Saved entries
#####
/-- The entries of a group in the router of a grove: the column map, the bridge crossings, and for a spanning clearing the peer ports of its module's edges (R108). R108 names what entries cover and no layout: these bytes are the model's own (DESIGN CHOICE, log 76). -/
def State.routeBytes (s : State) (n : Nat) (g : Group) (gy : Nat) : List Byte :=
  let cols := s.routeCols g gy
  cols.map (BitVec.ofNat 8) ++ ((routeBridges cols ((span (g.gy0 % 32) g.h).filter fun y => decide (y < 32))).map fun b => BitVec.ofNat 8 (flag b)) ++
  (if g.peers then [BitVec.ofNat 8 (3 + Config.routePort n 0 % 3), BitVec.ofNat 8 (9 + Config.routePort n 0 % 3),
    BitVec.ofNat 8 (6 + Config.routePort n 1 % 3), BitVec.ofNat 8 (Config.routePort n 1 % 3)] else [])

/-- Write a router: whether every entry lands as written is a free choice, and what lands else is open (R108, log 76). -/
def State.routeWrite (s : State) (n grove : Nat) (bs : List Byte) : State :=
  let (good, s1) := s.freeChoice
  let (other, s2) := s1.freeBytes bs.length
  s2.modGrove grove fun q => { q with routes := q.routes.put n (if good then bs else other) }

/-- The router's CRC-32C over its entries as it reads back is that of what was written. -/
def State.routeChecks (s : State) (n grove : Nat) (bs : List Byte) : Bool := crc32c ((s.grove grove).routes.get n []) == crc32c bs

/-- Write the router of a grove, a second time after a mismatch: whether it checks (R108). -/
def State.routeOne (s : State) (n : Nat) (g : Group) (q : Nat × Nat) : State × Bool :=
  let grove := s.physGrove q.1 q.2
  let bs := s.routeBytes n g q.2
  let s1 := s.routeWrite n grove bs
  if s1.routeChecks n grove bs then (s1, true)
  else
    let s2 := s1.routeWrite n grove bs
    (s2, s2.routeChecks n grove bs)

/-- Write the routers of a clearing on this module, up to one that does not check. -/
def State.routeAll (s : State) (n : Nat) (g : Group) : List (Nat × Nat) → State × Bool
  | [] => (s, true)
  | q :: rest => match s.routeOne n g q with
    | (s1, true) => s1.routeAll n g rest
    | (s1, false) => (s1, false)

/-- LOADING: the copy; where it fails, since a page has changed after the claim, the group is DONE with cause 3, and while it waits the group stays in LOADING (R109, R113). -/
def State.copyStep (s : State) (n : Nat) : State :=
  match s.groups.find n with
  | none => s
  | some g => match s.copyOf g with
    | .ok l => s.groupLoad n l
    | .error (.fail r) => (s.groupRefuse n 3).raiseIf r
    | .error .wait => s

/-- A group whose routes are all checked, those on other modules too, proceeds to LOADING (R108). -/
def State.toLoading (s : State) (n : Nat) : State :=
  match s.groups.find n with
  | none => s
  | some g => if g.st == .routing && g.routeOk && (!g.peers || g.peerOk) then (s.groupState n .loading).copyStep n else s

/-- ROUTING: the routers of this module are written and checked; a second mismatch of one refuses the claim with cause 8 (R108). -/
def State.routeStep (s : State) (n : Nat) (g : Group) : State :=
  match s.routeAll n g g.groves with
  | (s1, true) => (s1.modGroup n fun q => { q with routeOk := true }).toLoading n
  | (s1, false) => s1.groupRefuse n 8

/-- The first group that is loading and not loaded, or in ROUTING with its routers to write. -/
def State.routed (s : State) : Option (Nat × Group) :=
  s.groups.find? fun (q : Nat × Group) => (q.2.st == .loading && !q.2.loaded) || (q.2.st == .routing && !q.2.routeOk)

/-- GRP_LAUNCH: the front end's next step. A group that has been claimed is routed or loads, else the oldest launch is claimed (R104 to R109). -/
def execGrpLaunch (s : State) : Out :=
  .next (match s.routed with
    | some (n, g) => if g.st == .loading then s.copyStep n else s.routeStep n g
    | none => match s.grpQ with
      | p :: rest =>
        let q := s.launch p
        if q.2 then { q.1 with grpQ := rest } else q.1
      | [] => s)

/-- PEER_ROUTE_REPORT: the other modules' front ends report their part of a spanning clearing; LOADING, or a refusal. R108 names no cause for another front end's refusal: it is 8, as for this module's own (DESIGN CHOICE, log 94). -/
def execPeerRouteReport (grp : Nat) (ok : Bool) (s : State) : Out :=
  .next (match s.groups.find grp with
    | some g =>
      if g.st != .routing || !g.peers then s
      else if !ok then s.groupRefuse grp 8
      else (s.modGroup grp fun q => { q with peerOk := true }).toLoading grp
    | none => s)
#####
Scan the entries above and work out how many lines include the word "good"; the reply is that number alone.

■ ANSWER SECTION: 2